START GIVEN DATA

theorem State.commitTxn_keeps {a1 a2} (h : Keeps W s0 s) (w : Within 0x8000000000006000000000000000000000000000400000000000000c0027c0000000000000000000300000078f86000000000000000000000000027e000803198 W) :
    Keeps W s0 (State.commitTxn s a1 a2) := by
  unfold State.commitTxn
  with_reducible repeat' first | assumption | apply State.abortTxn_keeps | apply State.closeLoad_keeps | apply State.makeCurrent_keeps | apply State.sendEpoch_keeps | apply State.endTxn_keeps | exact within_of (by decide +kernel) w | exact within_bit (by decide +kernel) w | apply keeps_foldl | (intro u; first | (refine keeps_then (W := W) (s0 := s0) (a := u) ?_ ?_; subst u; rotate_left; intro _) | subst u | skip) | lift_lets -underBinder | dsimp -zeta only | split

theorem State.recordReady_keeps {a1 a2} (h : Keeps W s0 s) (w : Within 0x80 W) :
    Keeps W s0 (State.recordReady s a1 a2) := by
  unfold State.recordReady
  with_reducible repeat' first | assumption | apply State.setTxn_keeps | exact within_of (by decide +kernel) w | exact within_bit (by decide +kernel) w | apply keeps_foldl | (intro u; first | (refine keeps_then (W := W) (s0 := s0) (a := u) ?_ ?_; subst u; rotate_left; intro _) | subst u | skip) | lift_lets -underBinder | dsimp -zeta only | split

theorem State.recordPrepared_keeps {a1 a2} (h : Keeps W s0 s) (w : Within 0x8000000000006000000000000000000000000000400000000000000c0027c0000000000000000000300000078f86000000000000000000000000027e000803198 W) :
    Keeps W s0 (State.recordPrepared s a1 a2) := by
  unfold State.recordPrepared
  with_reducible repeat' first | assumption | apply State.commitTxn_keeps | apply State.setTxn_keeps | exact within_of (by decide +kernel) w | exact within_bit (by decide +kernel) w | apply keeps_foldl | (intro u; first | (refine keeps_then (W := W) (s0 := s0) (a := u) ?_ ?_; subst u; rotate_left; intro _) | subst u | skip) | lift_lets -underBinder | dsimp -zeta only | split

theorem State.recordRefused_keeps {a1 a2 a3 a4} (h : Keeps W s0 s) (w : Within 0x6000000000000000000000000000400000000000000c0027c0000000000000000000000000078f86000000000000000000000000027e000803198 W) :
    Keeps W s0 (State.recordRefused s a1 a2 a3 a4) := by
  unfold State.recordRefused
  with_reducible repeat' first | assumption | apply State.abortTxn_keeps | exact within_of (by decide +kernel) w | exact within_bit (by decide +kernel) w | apply keeps_foldl | (intro u; first | (refine keeps_then (W := W) (s0 := s0) (a := u) ?_ ?_; subst u; rotate_left; intro _) | subst u | skip) | lift_lets -underBinder | dsimp -zeta only | split

theorem State.answerReady_keeps {a1 a2 a3} (h : Keeps W s0 s) (w : Within 0x40000000000000000000000000000000000000000000000000000000000000000000000000000000000801080 W) :
    Keeps W s0 (State.answerReady s a1 a2 a3) := by
  unfold State.answerReady
  with_reducible repeat' first | assumption | apply State.recordReady_keeps | apply State.sendEpoch_keeps | exact within_of (by decide +kernel) w | exact within_bit (by decide +kernel) w | apply keeps_foldl | (intro u; first | (refine keeps_then (W := W) (s0 := s0) (a := u) ?_ ?_; subst u; rotate_left; intro _) | subst u | skip) | lift_lets -underBinder | dsimp -zeta only | split

theorem State.answerPrepared_keeps {a1 a2 a3} (h : Keeps W s0 s) (w : Within 0x8000000000006000000000000000000000000000400000000000000c0027c0000000000000000000300000078f86000000000000000000000000027e000803198 W) :
    Keeps W s0 (State.answerPrepared s a1 a2 a3) := by
  unfold State.answerPrepared
  with_reducible repeat' first | assumption | apply State.recordPrepared_keeps | apply State.sendEpoch_keeps | exact within_of (by decide +kernel) w | exact within_bit (by decide +kernel) w | apply keeps_foldl | (intro u; first | (refine keeps_then (W := W) (s0 := s0) (a := u) ?_ ?_; subst u; rotate_left; intro _) | subst u | skip) | lift_lets -underBinder | dsimp -zeta only | split

theorem State.answerRefused_keeps {a1 a2 a3 a4 a5} (h : Keeps W s0 s) (w : Within 0x6000000000000000000000000000400000000000000c0027c0000000000000000000000000078f86000000000000000000000000027e000803198 W) :
    Keeps W s0 (State.answerRefused s a1 a2 a3 a4 a5) := by
  unfold State.answerRefused
  with_reducible repeat' first | assumption | apply State.recordRefused_keeps | apply State.setMemberTxn_keeps | apply State.sendEpoch_keeps | exact within_of (by decide +kernel) w | exact within_bit (by decide +kernel) w | apply keeps_foldl | (intro u; first | (refine keeps_then (W := W) (s0 := s0) (a := u) ?_ ?_; subst u; rotate_left; intro _) | subst u | skip) | lift_lets -underBinder | dsimp -zeta only | split

theorem State.memberPrepare_keeps {a1 a2 a3} (h : Keeps W s0 s) (w : Within 0x8000000000006000000000000000000000000000400000000000000c0027c0000000000000000000300000078f86000000000000000000000000027e000803198 W) :
    Keeps W s0 (State.memberPrepare s a1 a2 a3) := by
  unfold State.memberPrepare
  with_reducible repeat' first | assumption | apply State.setMemberTxn_keeps | apply State.answerReady_keeps | apply State.wr_keeps | apply State.answerRefused_keeps | apply State.answerPrepared_keeps | exact within_of (by decide +kernel) w | exact within_bit (by decide +kernel) w | apply keeps_foldl | (intro u; first | (refine keeps_then (W := W) (s0 := s0) (a := u) ?_ ?_; subst u; rotate_left; intro _) | subst u | skip) | lift_lets -underBinder | dsimp -zeta only | split

theorem State.checkReady_keeps {a1} (h : Keeps W s0 s) (w : Within 0x8000000000006000000000000000000000000000400000000000000c0027c0000000000000000000300000678f86000000000000000000000000027e000803198 W) :
    Keeps W s0 (State.checkReady s a1) := by
  unfold State.checkReady
  with_reducible repeat' first | assumption | apply State.answerBegin_keeps | apply State.wr_keeps | apply State.memberPrepare_keeps | exact within_of (by decide +kernel) w | exact within_bit (by decide +kernel) w | apply keeps_foldl | (intro u; first | (refine keeps_then (W := W) (s0 := s0) (a := u) ?_ ?_; subst u; rotate_left; intro _) | subst u | skip) | lift_lets -underBinder | dsimp -zeta only | split

theorem State.shardProgrammed_keeps {a1 a2} (h : Keeps W s0 s) (w : Within 0x8000000000006000000000000000000000000000400000000000000c0027c0000000000000000000300000678fc6000000000000000000000000027e000803198 W) :
    Keeps W s0 (State.shardProgrammed s a1 a2) := by
  unfold State.shardProgrammed
  with_reducible repeat' first | assumption | apply State.bump_keeps | apply State.setShard_keeps | apply State.checkReady_keeps | apply State.forEach_keeps | apply State.loadComplete_keeps | exact within_of (by decide +kernel) w | exact within_bit (by decide +kernel) w | apply keeps_foldl | (intro u; first | (refine keeps_then (W := W) (s0 := s0) (a := u) ?_ ?_; subst u; rotate_left; intro _) | subst u | skip) | lift_lets -underBinder | dsimp -zeta only | split

theorem State.takeTile_keeps {a1} (h : Keeps W s0 s) (w : Within 0x80 W) :
    KeepsOS W s0 (State.takeTile s a1) := by
  unfold State.takeTile
  with_reducible repeat' first | assumption | apply keepsOS_none | apply keepsOS_some | apply State.setLoad_keeps | exact within_of (by decide +kernel) w | exact within_bit (by decide +kernel) w | exact .inr (within_bit (by decide +kernel) w) | exact .inl rfl | simp -zeta only [keepsMk_iff, keepsS_mk_iff, keeps_snd_iff] | apply keeps_mk | apply keepsOS_map | apply keeps_foldl | (intro u; first | (refine keeps_then (W := W) (s0 := s0) (a := u) ?_ ?_; subst u; rotate_left; intro _) | subst u | skip) | lift_lets -underBinder | dsimp -zeta only | split

theorem State.writeFormat_keeps {a1 a2} (h : Keeps W s0 s) (w : Within 0x7e000000000 W) :
    Keeps W s0 (State.writeFormat s a1 a2) := by
  unfold State.writeFormat
  with_reducible repeat' first | assumption | apply State.wr_keeps | exact within_of (by decide +kernel) w | exact within_bit (by decide +kernel) w | apply keeps_foldl | (intro u; first | (refine keeps_then (W := W) (s0 := s0) (a := u) ?_ ?_; subst u; rotate_left; intro _) | subst u | skip) | lift_lets -underBinder | dsimp -zeta only | split

theorem State.startTile_keeps {a1 a2} (h : Keeps W s0 s) (w : Within 0x660000000100 W) :
    Keeps W s0 (State.startTile s a1 a2) := by
  unfold State.startTile
  with_reducible repeat' first | assumption | apply State.wr_keeps | apply State.setArray_keeps | exact within_of (by decide +kernel) w | exact within_bit (by decide +kernel) w | apply keeps_foldl | (intro u; first | (refine keeps_then (W := W) (s0 := s0) (a := u) ?_ ?_; subst u; rotate_left; intro _) | subst u | skip) | lift_lets -underBinder | dsimp -zeta only | split

theorem State.storeRow_keeps {a1 a2 a3} (h : Keeps W s0 s) (w : Within 0x200 W) :
    Keeps W s0 (State.storeRow s a1 a2 a3) := by
  unfold State.storeRow
  with_reducible repeat' first | assumption | exact within_of (by decide +kernel) w | exact within_bit (by decide +kernel) w | exact .inr (within_bit (by decide +kernel) w) | exact .inl rfl | simp -zeta only [keepsMk_iff] | apply keeps_mk | apply keeps_foldl | (intro u; first | (refine keeps_then (W := W) (s0 := s0) (a := u) ?_ ?_; subst u; rotate_left; intro _) | subst u | skip) | lift_lets -underBinder | dsimp -zeta only | split

theorem State.finishTile_keeps {a1 a2} (h : Keeps W s0 s) (w : Within 0x8000000000006000000000000000000000000000400000000000000c0027c0000000000000000000300000678fc6000008000000000000000050027e000903198 W) :
    Keeps W s0 (State.finishTile s a1 a2) := by
  unfold State.finishTile
  with_reducible repeat' first | assumption | apply State.wr_keeps | apply State.setArray_keeps | apply State.sign_keeps | apply State.writeFormat_keeps | apply State.noteWear_keeps | apply State.settleSpareCore_keeps | apply State.settleSpareArray_keeps | apply State.shardProgrammed_keeps | exact within_of (by decide +kernel) w | exact within_bit (by decide +kernel) w | exact .inr (within_bit (by decide +kernel) w) | exact .inl rfl | simp -zeta only [keepsMk_iff] | apply keeps_mk | apply keeps_foldl | (intro u; first | (refine keeps_then (W := W) (s0 := s0) (a := u) ?_ ?_; subst u; rotate_left; intro _) | subst u | skip) | lift_lets -underBinder | dsimp -zeta only | split

theorem State.progSlot_keeps {a1 a2 a3} (h : Keeps W s0 s) (w : Within 0x8000000000006000000000000000000000000000400000000000000c0027c0000000000000000000300000678fc6000008000000000000000050027e000903398 W) :
    Keeps W s0 (State.progSlot s a1 a2 a3) := by
  unfold State.progSlot
  with_reducible repeat' first | assumption | apply State.setArray_keeps | apply State.storeRow_keeps | apply State.finishTile_keeps | exact within_of (by decide +kernel) w | exact within_bit (by decide +kernel) w | apply keeps_foldl | (intro u; first | (refine keeps_then (W := W) (s0 := s0) (a := u) ?_ ?_; subst u; rotate_left; intro _) | subst u | skip) | lift_lets -underBinder | dsimp -zeta only | split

END GIVEN DATA

ACTIVITY: Starting with the line above that holds "Keeps W s0 (State.shardProgrammed" and stopping with the line that holds "unfold State.writeFormat", reproduce each line exactly, omitting all other lines.

EXERCISE RESPONSE:
    Keeps W s0 (State.shardProgrammed s a1 a2) := by
  unfold State.shardProgrammed
  with_reducible repeat' first | assumption | apply State.bump_keeps | apply State.setShard_keeps | apply State.checkReady_keeps | apply State.forEach_keeps | apply State.loadComplete_keeps | exact within_of (by decide +kernel) w | exact within_bit (by decide +kernel) w | apply keeps_foldl | (intro u; first | (refine keeps_then (W := W) (s0 := s0) (a := u) ?_ ?_; subst u; rotate_left; intro _) | subst u | skip) | lift_lets -underBinder | dsimp -zeta only | split

theorem State.takeTile_keeps {a1} (h : Keeps W s0 s) (w : Within 0x80 W) :
    KeepsOS W s0 (State.takeTile s a1) := by
  unfold State.takeTile
  with_reducible repeat' first | assumption | apply keepsOS_none | apply keepsOS_some | apply State.setLoad_keeps | exact within_of (by decide +kernel) w | exact within_bit (by decide +kernel) w | exact .inr (within_bit (by decide +kernel) w) | exact .inl rfl | simp -zeta only [keepsMk_iff, keepsS_mk_iff, keeps_snd_iff] | apply keeps_mk | apply keepsOS_map | apply keeps_foldl | (intro u; first | (refine keeps_then (W := W) (s0 := s0) (a := u) ?_ ?_; subst u; rotate_left; intro _) | subst u | skip) | lift_lets -underBinder | dsimp -zeta only | split

theorem State.writeFormat_keeps {a1 a2} (h : Keeps W s0 s) (w : Within 0x7e000000000 W) :
    Keeps W s0 (State.writeFormat s a1 a2) := by
  unfold State.writeFormat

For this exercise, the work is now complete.